WHAT YOU SHOULD DO: Scan the entries below for the string "balCmdWrite" and copy every line where it turns up.

Items from a dataset:
........

-- ==== Sys2Proof/Laws/CanonBal.lean ====
section
/-! SUPPORT. Every operation of Sys2Proof/Machine/Bal.lean keeps the canonical form. -/

set_option Elab.async false
set_option linter.all false

namespace Sys2Proof.Machine

theorem Dev.balFlags_canon {d : Dev} (hd : d.Canon) : Dev.Canon (Dev.balFlags d) := by
  unfold Dev.balFlags
  repeat' (first
    | intro _
    | with_reducible assumption
    | with_reducible apply Dev.flag_canon
    | with_reducible apply Dev.hw_canon
    | with_reducible apply canon_ite
    | (extract_lets +onlyGivenNames e; refine canon_have (d := e) ?_ ?_; unfold e; rotate_left; intro; clear_value e; rotate_right)
    | (extract_lets +onlyGivenNames e; clear_value e)
    | dsimp only)

theorem Dev.balanceSend_canon {d : Dev} (off : BitVec 48) (hd : d.Canon) : Dev.Canon (Dev.balanceSend d off) := by
  unfold Dev.balanceSend
  repeat' (first
    | intro _
    | with_reducible assumption
    | with_reducible apply Dev.setFld_canon
    | with_reducible apply Dev.setBit_canon
    | with_reducible apply Dev.flag_canon
    | with_reducible apply Dev.start_canon
    | with_reducible apply Dev.hw_canon
    | with_reducible apply Dev.frameSend_canon
    | with_reducible apply Dev.balFlags_canon
    | with_reducible apply canon_ite
    | with_reducible apply canon_foldl
    | with_reducible apply canon_foldl_fst
    | with_reducible apply canon_foldl_snd
    | (extract_lets +onlyGivenNames e; refine canon_have (d := e) ?_ ?_; unfold e; rotate_left; intro; clear_value e; rotate_right)
    | (extract_lets +onlyGivenNames e; clear_value e)
    | dsimp only)

theorem Dev.balCmdWrite_canon {d : Dev} (k : Nat) (v : Word) (hd : d.Canon) : Dev.Canon (Dev.balCmdWrite d k v) := by
  unfold Dev.balCmdWrite
  repeat' (first
    | with_reducible assumption
    | with_reducible apply Dev.plainWrite_canon
    | with_reducible apply Dev.start_canon)

theorem Dev.commanderTimeout_canon {d : Dev} (hd : d.Canon) : Dev.Canon (Dev.commanderTimeout d) := by
  unfold Dev.commanderTimeout
  repeat' (first
    | with_reducible assumption
    | with_reducible apply Dev.flag_canon
    | with_reducible apply Dev.stop_canon
    | with_reducible apply Dev.hw_canon
    | with_reducible apply canon_ite
    | (extract_lets +onlyGivenNames e; refine canon_have (d := e) ?_ ?_; unfold e; rotate_left; intro; clear_value e; rotate_right)
    | (extract_lets +onlyGivenNames e; clear_value e))

theorem Dev.blankCfg_canon {d : Dev} (dst : Nat) (en : Bool) (hd : d.Canon) : Dev.Canon (Dev.blankCfg d dst en) := by
  unfold Dev.blankCfg
  repeat' (first
    | with_reducible assumption
    | with_reducible apply Dev.frameSend_canon)

theorem Dev.blankFlush_canon {d : Dev} (hd : d.Canon) : Dev.Canon (Dev.blankFlush d) := by
  unfold Dev.blankFlush
  repeat' (first
    | with_reducible assumption
    | with_reducible apply Dev.blankCfg_canon
    | with_reducible apply canon_ite
    | (unfold Dev.Canon; dsimp only; with_reducible refine canon_fold ?_)
    | (extract_lets +onlyGivenNames e; refine canon_have (d := e) ?_ ?_; unfold e; rotate_left; intro; clear_value e; rotate_right)
    | (extract_lets +onlyGivenNames e; clear_value e))

theorem Dev.balCtl_canon {d : Dev} (src : Writer) (v : Word) (hd : d.Canon) : Dev.Canon (Dev.balCtl d src v) := by
  unfold Dev.balCtl
  repeat' (first
    | with_reducible assumption
    | with_reducible apply Dev.plainWrite_canon
    | with_reducible apply Dev.blankFlush_canon
    | with_reducible apply canon_ite
    | (unfold Dev.Canon; dsimp only; with_reducible refine canon_fold ?_)
    | (extract_lets +onlyGivenNames e; refine canon_have (d := e) ?_ ?_; unfold e; rotate_left; intro; clear_value e; rotate_right)
    | (extract_lets +onlyGivenNames e; clear_value e))

theorem Dev.lrnAbort_canon {d : Dev} (hd : d.Canon) : Dev.Canon (Dev.lrnAbort d) := by
  unfold Dev.lrnAbort
  repeat' (first
    | with_reducible assumption
    | with_reducible apply Dev.wr_canon
    | (unfold Dev.Canon; dsimp only; with_reducible refine canon_fold ?_)
    | (extract_lets +onlyGivenNames e; refine canon_have (d := e) ?_ ?_; unfold e; rotate_left; intro; clear_value e; rotate_right)
    | (extract_lets +onlyGivenNames e; clear_value e))

theorem Dev.lrnBegin_canon {d : Dev} (hd : d.Canon) : Dev.Canon (Dev.lrnBegin d) := by
  unfold Dev.lrnBegin
  repeat' (first
    | with_reducible assumption
    | with_reducible apply Dev.setBit_canon
    | with_reducible apply Dev.frameSend_canon
    | with_reducible apply Dev.blankCfg_canon
    | with_reducible apply Dev.lrnAbort_canon
    | with_reducible apply canon_ite
    | (unfold Dev.Canon; dsimp only; with_reducible refine canon_fold ?_)
    | (extract_lets +onlyGivenNames e; refine canon_have (d := e) ?_ ?_; unfold e; rotate_left; intro; clear_value e; rotate_right)
    | (extract_lets +onlyGivenNames e; clear_value e)
    | split
    | with_reducible refine canon_snd ?_ (by with_reducible assumption)
    | with_reducible refine canon_fst ?_ (by with_reducible assumption)
    | dsimp only)

theorem Dev.lrnWrite_canon {d : Dev} (v : Word) (hd : d.Canon) : Dev.Canon (Dev.lrnWrite d v) := by
  unfold Dev.lrnWrite
  repeat' (first
    | with_reducible assumption
    | with_reducible apply Dev.wr_canon
    | with_reducible apply Dev.lrnBegin_canon
    | with_reducible apply canon_ite
    | (unfold Dev.Canon; dsimp only; with_reducible refine canon_fold ?_)
    | (extract_lets +onlyGivenNames e; refine canon_have (d := e) ?_ ?_; unfold e; rotate_left; intro; clear_value e; rotate_right)
    | (extract_lets +onlyGivenNames e; clear_value e))

theorem Dev.lrnIdle_canon {d : Dev} (ow : Nat) (hd : d.Canon) : Dev.Canon (Dev.lrnIdle d ow) := by
  unfold Dev.lrnIdle
  repeat' (first
    | intro _
    | with_reducible assumption
    | with_reducible apply Dev.start_canon
    | with_reducible apply Dev.lrnWrite_canon
    | with_reducible apply canon_ite
    | (unfold Dev.Canon; dsimp only; with_reducible refine canon_fold ?_)
    | (extract_lets +onlyGivenNames e; refine canon_have (d := e) ?_ ?_; unfold e; rotate_left; intro; clear_value e; rotate_right)
    | (extract_lets +onlyGivenNames e; clear_value e)
    | split
    | with_reducible refine canon_snd ?_ (by with_reducible assumption)
    | with_reducible refine canon_fst ?_ (by with_reducible assumption)
    | dsimp only)

theorem Dev.rwireLearn_canon {d : Dev} (k w : Nat) (num den : Int) (hd : d.Canon) : Dev.Canon (Dev.rwireLearn d k w num den) := by
  unfold Dev.rwireLearn
  repeat' (first
    | with_reducible assumption
    | with_reducible apply Dev.wr_canon
    | with_reducible apply Dev.fw_canon
    | with_reducible apply canon_ite
    | (extract_lets +onlyGivenNames e; refine canon_have (d := e) ?_ ?_; unfold e; rotate_left; intro; clear_value e; rotate_right)
    | (extract_lets +onlyGivenNames e; clear_value e))

theorem Dev.lrnResult_canon {d : Dev} (p : WirePass) (hd : d.Canon) : Dev.Canon (Dev.lrnResult d p) := by
  unfold Dev.lrnResult
  repeat' (first
    | with_reducible assumption
    | with_reducible apply Dev.rwireLearn_canon
    | with_reducible apply canon_ite
    | (extract_lets +onlyGivenNames e; refine canon_have (d := e) ?_ ?_; unfold e; rotate_left; intro; clear_value e; rotate_right)
    | (extract_lets +onlyGivenNames e; clear_value e)
    | split
    | with_reducible refine canon_snd ?_ (by with_reducible assumption)
    | with_reducible refine canon_fst ?_ (by with_reducible assumption)
    | dsimp only)

theorem Dev.lrnFinish_canon {d : Dev} (hd : d.Canon) : Dev.Canon (Dev.lrnFinish d) := by
  unfold Dev.lrnFinish
  repeat' (first
    | intro _
    | with_reducible assumption
    | with_reducible apply Dev.wr_canon
    | with_reducible apply Dev.setBit_canon
    | with_reducible apply Dev.frameSend_canon
    | with_reducible apply Dev.blankCfg_canon
    | with_reducible apply Dev.lrnResult_canon
    | with_reducible apply canon_ite
    | with_reducible apply canon_foldl
    | (unfold Dev.Canon; dsimp only; with_reducible refine canon_fold ?_)
    | (extract_lets +onlyGivenNames e; refine canon_have (d := e) ?_ ?_; unfold e; rotate_left; intro; clear_value e; rotate_right)
    | (extract_lets +onlyGivenNames e; clear_value e)
    | split
    | with_reducible refine canon_snd ?_ (by with_reducible assumption)
    | with_reducible refine canon_fst ?_ (by with_reducible assumption)
    | dsimp only)

end Sys2Proof.Machine
end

........

RESULT FOR THIS TASK:
theorem Dev.balCmdWrite_canon {d : Dev} (k : Nat) (v : Word) (hd : d.Canon) : Dev.Canon (Dev.balCmdWrite d k v) := by
  unfold Dev.balCmdWrite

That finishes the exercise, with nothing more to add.